Urban green oases attracted both pollinators and locals
During summer 2021, Malminkartano and Malmi served as testing environments for movable urban green oases. The positive feedback garnered by the oases bodes well for future pilots.
The urban green oases, or green hangout spots, were set up on Malminkartanonaukio square and Ylä-Malmi square for the summer and early autumn. Built out of movable elements, the oases featured benches, edible plants for people and flowers for pollinators. The Malminkartano oasis also included a chessboard for recreation.
The urban green oases created pleasant meeting places in the areas, which also served as venues for small-scale events during the summer.
“The purpose of these kinds of pilots is to find new solutions for Helsinki.
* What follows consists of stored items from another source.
-- ==== Sys2Proof/Machine/Operands.lean ====
section
/-! DEFINITION. Where a step's operands come from: the input ports (10_state.md R30) and the slices of them
(30_encoding.md R71). There is no other operand form: no field, no immediate, no address. -/

namespace Sys2Proof.Machine

/-- What the host presents once its script has ended: NOP, with zero on the ports NOP ignores. DESIGN CHOICE (log 5). -/
def idleInput : Input := Line.nop.input

/-- The input port values `k` steps from now. -/
def State.inputAt (s : State) (k : Nat) : Input := s.script.getD k idleInput

/-- The input port values of this step (10_state.md R30). -/
def State.input (s : State) : Input := s.inputAt 0

/-- The command on the `cmd` port in this step (30_encoding.md R70). -/
def State.command (s : State) : Cmd := decodeCmd s.input.cmd

/-- LOADKEY's operand: `key_in`, whole (R71). -/
def State.keyOperand (s : State) : Key := s.input.keyIn

/-- ENCRYPT's and DECRYPT's operand: `din`, split into Left and Right (R71, 43_feistel_round.md R140). -/
def State.blockOperand (s : State) : Half × Half := splitBlock s.input.din

end Sys2Proof.Machine
end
In this pilot, we wanted to test how contemporary green solutions work as meeting places and how they contribute to the pleasantness of sites awaiting redevelopment,” says the Helsinki Innovation Districts project’s Project Manager Maija Bergström.
The purpose of the Helsinki Innovation Districts project is to test new services, solutions and technologies in Helsinki’s suburban regeneration areas and Pasila. The urban green oases created by InnoGreen and Parkly were the first pilots carried out in the project.
The pilots provided the two companies with useful insights for the further development of their concepts. Consisting of multiple parts, the green modules can be quickly assembled in different places and used for a variety of purposes. In the future, these types of urban green oases could be set up near construction sites to reduce noise and dust and to direct traffic, for example.
“The Parkly modules are easy to move and customise, so the green hangout spots built out of them are suitable for all kinds of locations and can be adapted to the environment,” says designer Päivi Raivio.
Next, Parky is testing a new, easy-to-use 3D and augmented reality tool “Parkly Create” for designing hangout spots in collaboration with residents.
Feedback to help plan future pilots
The green pilots were positively received by the residents of Malmi and Malminkartano, who praised the lush appearance of Innogreen’s oasis and the participation opportunities offered by Parkly in particular. Residents also submitted development ideas regarding the location of the oases in the area and the associated recreational opportunities. One of the submitted development ideas concerned adding parkour structures for children.
Many of the area’s residents were concerned that the green structures would end up being destroyed or vandalised. Yet despite these fears, the stops remained undisturbed for the duration of the season. Their maintenance was handled by the companies.
“The fact that the structure was placed in a public space raised some concerns that it might get vandalised. These concerns proved to be unfounded, however, and we were surprised by the amount of positive feedback. The residents of Malminkartano really made the urban green oasis their own,” says Mikko Sonninen, the CEO of Innogreen.
“The pilots showed how relatively minor but concrete measures can impact the pleasantness of urban space and vitalise the cityscape,” says Project Director Max Takala from the Helsinki City Executive Office’s Urban Development unit.
According to him, concrete pilots are always welcome in the urban development sector, where development often takes a long time.
Insights for the city on the needs of the areas
For the Helsinki Innovation Districts project, the pilot provided concrete results in terms of both the use of the urban green oases and local residents’ experiences. The project gained insight into the needs of pilots carried out in street spaces and how communication about future pilots should be carried out in the districts. The lessons learned will serve as the basis for the next Helsinki Innovation Districts pilots.
The feedback received from residents has been summarised so that it can be effectively utilised in urban development. The project also provided the City of Helsinki with valuable information on the use of new types of green structures.
“Urban green oases can improve the pleasantness of areas and communicate climate goals. Testing solutions with residents in urban living labs like Malminkartano and Malmi helps companies develop their services and the City to recognise the potential of the products being tested,” says Bergström.
The planning of the next pilots that will be visible in the street space is already well underway.